Networking and Wireless
Verizon appears to be preparing to sell off more of its cell towers. This has always struck as a triumph of financial engineering over sound strategy. The big US carriers get rewarded for exiting these asset-intensive holdings, but somehow the new owners attract very healthy valuations, which seems to imply there is a lot of value lost to the operators. To say nothing of how losing control of the towers affects future deployment plans.

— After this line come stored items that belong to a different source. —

/-- Reading many bytes of the buffer. -/
theorem Runs_readMany {g r : Prop} {σ : Source} {n : Nat} {rd : Nat → Act Byte} {f : Nat → Byte} {ev : Nat → List Event}
    (hr : Reads g r σ n rd f ev) {P : State → Prop} (hP : Stable P) (hw : ∀ s, P s → Writing g r s)
    (hm : ∀ s, P s → InMode s) (he : ∀ s e, P s → P (s.emit e)) : ∀ (m k : Nat) {γ : View}, γ.source = σ → k + m ≤ n →
    Runs (fun s => P s ∧ s.view = γ) (readMany rd m k)
      (fun bs s => (P s ∧ bs = bytesAt f k m) ∧ s.view = γ.logged (readsLog ev k m)) (Halts g) := by
  intro m
  induction m with
  | zero => intro k γ _ _ s hs; exact ⟨⟨hs.1, rfl⟩, by simpa [readsLog] using hs.2⟩
  | succ m ih =>
    intro k γ hσ hn
    unfold readMany
    refine Runs_bind (hr (k := k) hP hw hm he hσ (by omega)) fun b => ?_
    refine Runs_bind (R := fun bs s => (P s ∧ b = f k ∧ bs = bytesAt f (k + 1) m) ∧
      s.view = γ.logged (ev k ++ readsLog ev (k + 1) m)) ?_ fun bs => ?_
    · intro s hs
      have := ih (k + 1) (γ := γ.logged (ev k)) hσ (by omega) s ⟨hs.1.1, hs.2⟩
      cases hx : readMany rd m (k + 1) s with
      | ok a t =>
        simp only [hx] at this ⊢
        exact ⟨⟨this.1.1, hs.1.2, this.1.2⟩, by rw [this.2, View.logged_logged]⟩
      | error e t => simpa only [hx] using this
    · intro s hs
      refine ⟨⟨hs.1.1, ?_⟩, by rw [hs.2, readsLog_succ]⟩
      rw [bytesAt_succ, hs.1.2.1, hs.1.2.2]

theorem setScratch_pending {s : State} {copy : Bool} {v : List Sample} (h : s.P.dma.loaded = true → s.P.dma.buf ≠ copy)
    (ha : s.P.dma.latched = true → s.P.dma.loaded = true) : (s.setScratch copy v).pending = s.pending := by
  cases copy <;> cases hl : s.P.dma.loaded <;> cases hb : s.P.dma.buf <;> cases hd : s.P.dma.latched <;>
    simp_all [State.pending, State.setScratch, Peripheral.scratch]

/-- Scratch copy `copy` holds `v`. -/
def Holds (copy : Bool) (v : List Sample) (s : State) : Prop := s.P.scratch copy = v

theorem Holds_ofScratch {copy : Bool} {v : List Sample} : OfScratch (Holds copy v) :=
  ⟨fun h1 h2 h => by cases copy <;> simp_all [Holds, Peripheral.scratch]⟩

/-- `BufWrite` (R117). -/
theorem Runs_bufWrite {g r : Prop} {γ : View} (copy : Bool) (v : List Sample) :
    Runs (fun s => (Sending g r s ∧ (g → Spare copy s)) ∧ s.view = γ) (bufWrite copy v)
      (fun _ s => (Sending g r s ∧ Holds copy v s) ∧ s.view = γ.emit (.bufWr copy v.length)) (Halts g) := by
  refine Runs_atomic (Sending_stable.and (Stable_imp Spare_stable)) (fun s h => h.1.writing) ?_ ?_
  · intro s a t h hv o
    obtain ⟨hz, rfl⟩ := bufWriteOp_done o
    have hS : Sending g r (s.setScratch copy v) := by
      have := h.1
      cases copy <;> exact ⟨⟨this.writing.1, this.writing.2, this.writing.3, this.writing.4, this.writing.5, this.writing.6, this.writing.7⟩, this.mode, this.idle⟩
    refine ⟨⟨Sending_emit hS _, ?_⟩, ?_⟩
    · cases copy <;> rfl
    · rw [view_emit, ← hv]
      congr 1
      have hp := setScratch_pending (s := s) (v := v) hz h.1.writing.latched_loaded
      cases copy <;> exact view_of_pending rfl rfl rfl rfl rfl rfl rfl hp
  · intro s c h hv o k
    have := h.2 k
    unfold bufWriteOp at o
    cases hl : s.P.dma.loaded
    · simp [hl] at o
    · simp [hl, this hl] at o

/-- The sequencer may use the descriptor: nothing is transmitted, in a sound launch. -/
def Idle (g r : Prop) (s : State) : Prop := Sending g r s ∧ (g → s.P.tx.running = false)

theorem Idle_stable {g r : Prop} : Stable (Idle g r) :=
  Sending_stable.and (Stable_imp (.of_moves (fun _ _ h => h) fun u m h _ => by
    cases hr : (u.moved m).P.tx.running with
    | false => rfl
    | true => rw [moved_running hr] at h; cases h))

Remember when Cisco was the dominant player in networking, a high-flying growth company? Probably not, those days were long ago. The company just layed off another 4,000 people as it pivots to focus on AI and Security. Our sense is that the market has just moved away from them, and now the company is transforming into a legacy licensor of long-lived infrastructure software like Oracle. This is not a ‘bad’ thing, just a natural evolution. Campus switches, once Cisco’s core product, are now a steady-state low growing category. The market moves on and new models emerge.
Software and the Cloud
One of the areas where advocates have promised big advances from AI is in the field of drug discovery and biological chemistry. This piece argues, we think correctly, that the gains from AI have already been achieved here - beyond this we start to run out of data. We think there is a pattern emerging here - AI has so far helped to advance things that we were already doing (AI as a feature). Beyond this we are going to need a combination of more data (as argued in that piece in conjunction with new lab work), using AI to generate that data (which probably only works in a few fields), and some unforeseen breakthrough.
Nathan Egge from Google provides a good overview of the status of RISC V software development.
Developing mobile apps has become more complicated. The development process is now burdened by an increasingly complex software ecosystem and more critically new requirements from the platform owners Apple and Google.
Diversions
How to design biological circuits. We are not sure of the utility of these, but it is fun to think about.